EXERCISE PROMPT:
Write out, without any change, the lines in the material below that run from the line with "0x12 => form" through the line with "0x17 => form", both included.

SOURCE RECORDS:
....................
-- ==== Sys2Proof/Syntax.lean ====
section
/-! DEFINITION. The syntax of the BN840: the streams and agents a step can belong to, and the one inductive `Instr`
with one constructor for each row of the operation table (192 instruction words of R37-R45 and 73 events). Every
operand is a field of the word's format, named as the table names it; `g` is the guard code of R34 (for SI, SU, SM and
SA words the guard-store nibble of R38), `n` the negate bit of control words (R40). -/
namespace Sys2Proof

/-- The streams that decode words: S, V, M, T of a gang core (R12) and the S-like stream of a Loupe core (R27). -/
inductive Stream where
  | s | v | m | t | l
  deriving DecidableEq, Repr, Inhabited

/-- Who issues a word: a stream of a gang core, or a context of a Loupe core (R262). -/
inductive Agent where
  | core (gang rank : Nat) (st : Stream)
  | loupe (die idx ctx : Nat)
  deriving DecidableEq, Repr, Inhabited

/-- How the resident kernel ends a page-fault service (R370), or refuses it (R390). -/
inductive Service where
  | map | convert | refuse | kill
  deriving DecidableEq, Repr, Inhabited

/-- The command queues of R387, and the MCTP path of R389. -/
inductive CmdQueue where
  | phys | vf (vd : Nat) | mctp
  deriving DecidableEq, Repr, Inhabited

/-- Where a cap message comes from (R120, R388, R389). -/
inductive CapSource where
  | queue (q : CmdQueue)
  | mctp (seq : BitVec 32) (watts leaseMs : Nat)
  deriving DecidableEq, Repr, Inhabited

/-- One failed codeword transfer on a DRAM link (R412, R414). -/
structure LinkFault where
  die : BitVec 2
  layer : BitVec 2
  chan : BitVec 5
  group : BitVec 3
  beat : BitVec 2
  retry : BitVec 2
  deriving DecidableEq, Repr, Inhabited

/-- The outside agents of R325, kind 3. -/
inductive Outsider where
  | host | peer | kernel
  deriving DecidableEq, Repr, Inhabited

/-- An access of an outside agent to device memory (R325, R380): a write of `data` at `pa`, or a read of as many bytes. -/
structure OutsideAccess where
  who : Outsider
  write : Bool
  pa : Nat
  data : List Byte
  deriving DecidableEq, Repr, Inhabited

/-- A value that the resident kernel returns for a TRAP, in a register of the stopped rank (R397). -/
inductive RegValue where
  | s (n : Nat) (v : Word)
  | p (n : Nat) (v : Bool)
  | v (n : Nat) (v : Row)
  | m (n : Nat) (v : Mask)
  | th (n : Nat) (v : BitVec 32)
  | tile (t row : Nat) (v : Row)
  deriving DecidableEq, Repr, Inhabited

/-- A launch of the resident kernel's: the launch record's address, and the save areas of images that it binds, one for each
gang, none for a launch from the record alone (R102, R400). -/
structure LaunchPtr where
  ptr : BitVec 64
  areas : List Nat := []
  deriving DecidableEq, Repr, Inhabited
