/-- The V map of R43. -/
def formV (w : Code) : Except DecodeError Form :=
  match (fld w 26 6).toNat with
  | 0x1 => form (.vadd (fld w 20 6) (fld w 13 7) (fld w 6 7) (bit w 5) (bit w 4) (fld w 0 4)) 0x0#32 false
  | 0x2 => form (.vsub (fld w 20 6) (fld w 13 7) (fld w 6 7) (bit w 5) (bit w 4) (fld w 0 4)) 0x0#32 false
  | 0x3 => form (.vmul (fld w 20 6) (fld w 13 7) (fld w 6 7) (bit w 5) (bit w 4) (fld w 0 4)) 0x0#32 false
  | 0x4 => form (.vfma (fld w 20 6) (fld w 13 7) (fld w 6 7) (bit w 5) (bit w 4) (fld w 0 4)) 0x0#32 false
  | 0x5 => form (.vfms (fld w 20 6) (fld w 13 7) (fld w 6 7) (bit w 5) (bit w 4) (fld w 0 4)) 0x0#32 false
  | 0x6 => form (.vmin (fld w 20 6) (fld w 13 7) (fld w 6 7) (bit w 5) (bit w 4) (fld w 0 4)) 0x0#32 false
  | 0x7 => form (.vmax (fld w 20 6) (fld w 13 7) (fld w 6 7) (bit w 5) (bit w 4) (fld w 0 4)) 0x0#32 false
  | 0x8 => form (.vun (fld w 20 6) (fld w 13 7) (fld w 6 7) (bit w 5) (bit w 4) (fld w 0 4)) 0x0#32 false
  | 0x9 => form (.vand (fld w 20 6) (fld w 13 7) (fld w 6 7) (bit w 5) (bit w 4) (fld w 0 4)) 0x0#32 false
  | 0xa => form (.vor (fld w 20 6) (fld w 13 7) (fld w 6 7) (bit w 5) (bit w 4) (fld w 0 4)) 0x0#32 false
  | 0xb => form (.vxor (fld w 20 6) (fld w 13 7) (fld w 6 7) (bit w 5) (bit w 4) (fld w 0 4)) 0x0#32 false
  | 0xc => form (.vshl (fld w 20 6) (fld w 13 7) (fld w 6 7) (bit w 5) (bit w 4) (fld w 0 4)) 0x0#32 false
  | 0xd => form (.vshr (fld w 20 6) (fld w 13 7) (fld w 6 7) (bit w 5) (bit w 4) (fld w 0 4)) 0x0#32 false
  | 0xe => form (.vsar (fld w 20 6) (fld w 13 7) (fld w 6 7) (bit w 5) (bit w 4) (fld w 0 4)) 0x0#32 false
  | 0xf => form (.vfsl (fld w 20 6) (fld w 13 7) (fld w 6 7) (bit w 5) (bit w 4) (fld w 0 4)) 0x0#32 false
  | 0x10 => form (.vfsr (fld w 20 6) (fld w 13 7) (fld w 6 7) (bit w 5) (bit w 4) (fld w 0 4)) 0x0#32 false
  | 0x11 => form (.vhar (fld w 20 6) (fld w 13 7) (bit w 5) (bit w 4) (fld w 0 4)) 0x1fc0#32 false
  | 0x12 => form (.vihr (fld w 20 6) (fld w 13 7) (bit w 5) (bit w 4) (fld w 0 4)) 0x1fc0#32 false
  | 0x13 => form (.vcmp (fld w 23 3) (fld w 20 3) (fld w 13 7) (fld w 6 7) (bit w 5) (fld w 0 4)) 0x10#32 false
  | 0x14 => form (.vsel (fld w 20 6) (fld w 13 7) (fld w 6 7) (bit w 4) (fld w 0 4)) 0x20#32 false
  | 0x15 => form (.vmsk (fld w 23 3) (fld w 20 3) (fld w 13 3) (fld w 6 3) (fld w 0 4)) 0xf1e30#32 false
  | 0x16 => form (.vcomp (fld w 20 6) (fld w 13 7) (bit w 4) (fld w 0 4)) 0x1fe0#32 false
  | 0x17 => form (.vexpd (fld w 20 6) (fld w 13 7) (bit w 4) (fld w 0 4)) 0x1fe0#32 false
  | 0x18 => form (.vslu (fld w 20 6) (fld w 13 7) (fld w 6 7) (bit w 5) (bit w 4) (fld w 0 4)) 0x0#32 false
  | 0x19 => form (.vsld (fld w 20 6) (fld w 13 7) (fld w 6 7) (bit w 5) (bit w 4) (fld w 0 4)) 0x0#32 false
  | 0x1a => form (.vbrd (fld w 20 6) (fld w 13 7) (bit w 5) (bit w 4) (fld w 0 4)) 0x1fc0#32 false
  | 0x1b => form (.viota (fld w 20 6) (bit w 5) (bit w 4) (fld w 0 4)) 0xfffc0#32 false
  | 0x1c => form (.vmvs (fld w 20 6) (fld w 13 7) (fld w 6 7) (fld w 0 4)) 0x30#32 false
  | 0x1d => form (.vmsv (fld w 20 6) (fld w 13 7) (fld w 6 7) (bit w 5) (bit w 4) (fld w 0 4)) 0x0#32 false
  | 0x1e => form (.vred (fld w 24 2) (fld w 20 4) (fld w 13 7) (bit w 5) (fld w 0 4)) 0x1fd0#32 false
  | 0x1f => form (.vmvy (fld w 20 6) (fld w 13 2) (bit w 5) (bit w 4) (fld w 0 4)) 0xf9fc0#32 false
  | 0x20 => form (.vcvt (fld w 20 6) (fld w 13 7) (fld w 9 4) (fld w 6 3) (bit w 5) (bit w 4) (fld w 0 4)) 0x0#32 false
  | 0x21 => match (fld w 24 2).toNat with
    | 0 => form (.vsetShape (fld w 20 4) (fld w 18 2) (bit w 17) (fld w 13 4) (fld w 0 4)) 0x1ff0#32 false
    | 1 => form (.vsetTh (fld w 22 2) (fld w 16 6) (fld w 0 4)) 0xfff0#32 false
    | 2 => form (.vsetTag (fld w 4 16) (fld w 0 4)) 0xf00000#32 false
    | _ => .error .form
  | 0x22 => form (.vld (fld w 20 6) (fld w 14 6) (fld w 11 3) (bit w 10) (bit w 9) (fld w 4 5) (fld w 0 4)) 0x0#32 false
  | 0x23 => form (.vst (fld w 20 6) (fld w 14 6) (fld w 11 3) (bit w 9) (fld w 4 5) (fld w 0 4)) 0x400#32 false
  | 0x24 => match (fld w 9 1).toNat with
    | 0 => form (.vldl (fld w 20 6) (fld w 14 6) (fld w 11 3) (bit w 10) (fld w 6 3) (fld w 4 2) (fld w 0 4)) 0x0#32 false
    | 1 => form (.vldd (fld w 20 6) (fld w 14 6) (fld w 11 3) (bit w 10) (fld w 6 3) (fld w 4 2) (fld w 0 4)) 0x0#32 false
    | _ => .error .form
  | 0x25 => form (.vstl (fld w 20 6) (fld w 14 6) (fld w 11 3) (bit w 9) (fld w 6 3) (fld w 4 2) (fld w 0 4)) 0x400#32 false
  | 0x26 => form (.vlrg (fld w 20 6) (fld w 17 3) (bit w 16) (fld w 10 6) (bit w 4) (fld w 0 4)) 0x3e0#32 false
  | 0x27 => form (.vthr (fld w 24 2) (fld w 20 3) (fld w 13 7) (fld w 0 4)) 0x801ff0#32 false
  | _ => .error .opcode
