/-- States of a virtual device (R376). -/
inductive VdState where
  | active | collapsing | dormant | waking
  deriving DecidableEq, Repr, Inhabited

/-- What is held at the entry of a virtual device that sleeps: an access from outside, the capture of a launch record, with
the images to resume, or the completion of a launch (R104, R380, R400). -/
inductive Held where
  | access (a : OutsideAccess)
  | launch (ptr : Word) (kernel : Bool) (ref : Option CmdRef) (areas : List Nat)
  | finish (compl : Word) (ref : Option CmdRef) (w : Word)
  deriving DecidableEq, Repr, Inhabited

/-- A virtual device (R357). -/
structure VDev where
  /-- Owned clusters (die, cluster), stacked regions (die, region), second-tier spans, Loupe contexts (die, Loupe core,
  context). -/
  clusters : List (Nat × Nat) := []
  regions : List (Nat × Nat) := []
  spans : List Nat := []
  loupes : List (Nat × Nat × Nat) := []
  groups : Tab Group := []
  bars : Tab Barrier := []
  joins : Tab Join := []
  launches : List Nat := []
  xbase : Vector Word 8 := Vector.replicate 8 0
  xroot : Vector Word 8 := Vector.replicate 8 0
  wdog : BitVec 5 := 21
  nqbase : Word := 0
  nqhead : BitVec 8 := 0
  nqtail : BitVec 8 := 0
  nthr : BitVec 16 := 0xFFFF
  regionCtr : Tab Region := []
  /-- Table entries that walks have captured, by device address, and translations that walks of host tables have
  delivered: in force until a TLBI (R367). -/
  entries : Tab Word := []
  hostPages : Tab (Option TlbEntry) := []
  barsel : Word := 0
  shsel : Word := 0
  /-- Shadow entries of RCHK pages, by physical unit (R324). -/
  glbShadow : Tab Shadow := []
  vg : Nat := 0
  events : List (List Byte) := []
  lost : BitVec 32 := 0
  graphs : Tab (Nat × List Word) := []
  st : VdState := .active
  wake : Nat := 3
  idleMs : Nat := 0
  idleSince : Nat := 0
  wperm : BitVec 17 := 0
  heldAcc : List Held := []
  /-- Step of the collapse under way (R378), or of the wake: 1 until its clusters are powered, 2 while they ramp (R381); and the
  acceptance of a wake that waits for the end of a collapse's step (R382). -/
  step : Nat := 1
  wakeAt : Option Nat := none
  /-- The VD-DESTROY that tears it down, while its gangs stop (R114). -/
  closing : Option CmdRef := none
  qbase : Nat := 0
  qsize : Nat := 0
  qhead : Nat := 0
  qtail : Nat := 0
  nextJob : BitVec 16 := 0
  /-- The VD-CREATE arguments, for ATTEST (R385). -/
  args : List Byte := []
  /-- The save areas, and the wake image area of each cluster: its address (R357, R377). -/
  saveAreas : List Nat := []
  wakeAreas : List Nat := []
  /-- Exported peer windows: device and bytes; peer rings configured (R312, R358). -/
  windows : List (Nat × Nat) := []
  /-- A ring: its id, its size, and the position of this device in it. -/
  rings : List (Nat × Nat × Nat) := []
  deriving DecidableEq, Repr, Inhabited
....................
RESPONSE TO THE EXERCISE:
  | 0x12 => form (.vihr (fld w 20 6) (fld w 13 7) (bit w 5) (bit w 4) (fld w 0 4)) 0x1fc0#32 false
  | 0x13 => form (.vcmp (fld w 23 3) (fld w 20 3) (fld w 13 7) (fld w 6 7) (bit w 5) (fld w 0 4)) 0x10#32 false
  | 0x14 => form (.vsel (fld w 20 6) (fld w 13 7) (fld w 6 7) (bit w 4) (fld w 0 4)) 0x20#32 false
  | 0x15 => form (.vmsk (fld w 23 3) (fld w 20 3) (fld w 13 3) (fld w 6 3) (fld w 0 4)) 0xf1e30#32 false
  | 0x16 => form (.vcomp (fld w 20 6) (fld w 13 7) (bit w 4) (fld w 0 4)) 0x1fe0#32 false
  | 0x17 => form (.vexpd (fld w 20 6) (fld w 13 7) (bit w 4) (fld w 0 4)) 0x1fe0#32 false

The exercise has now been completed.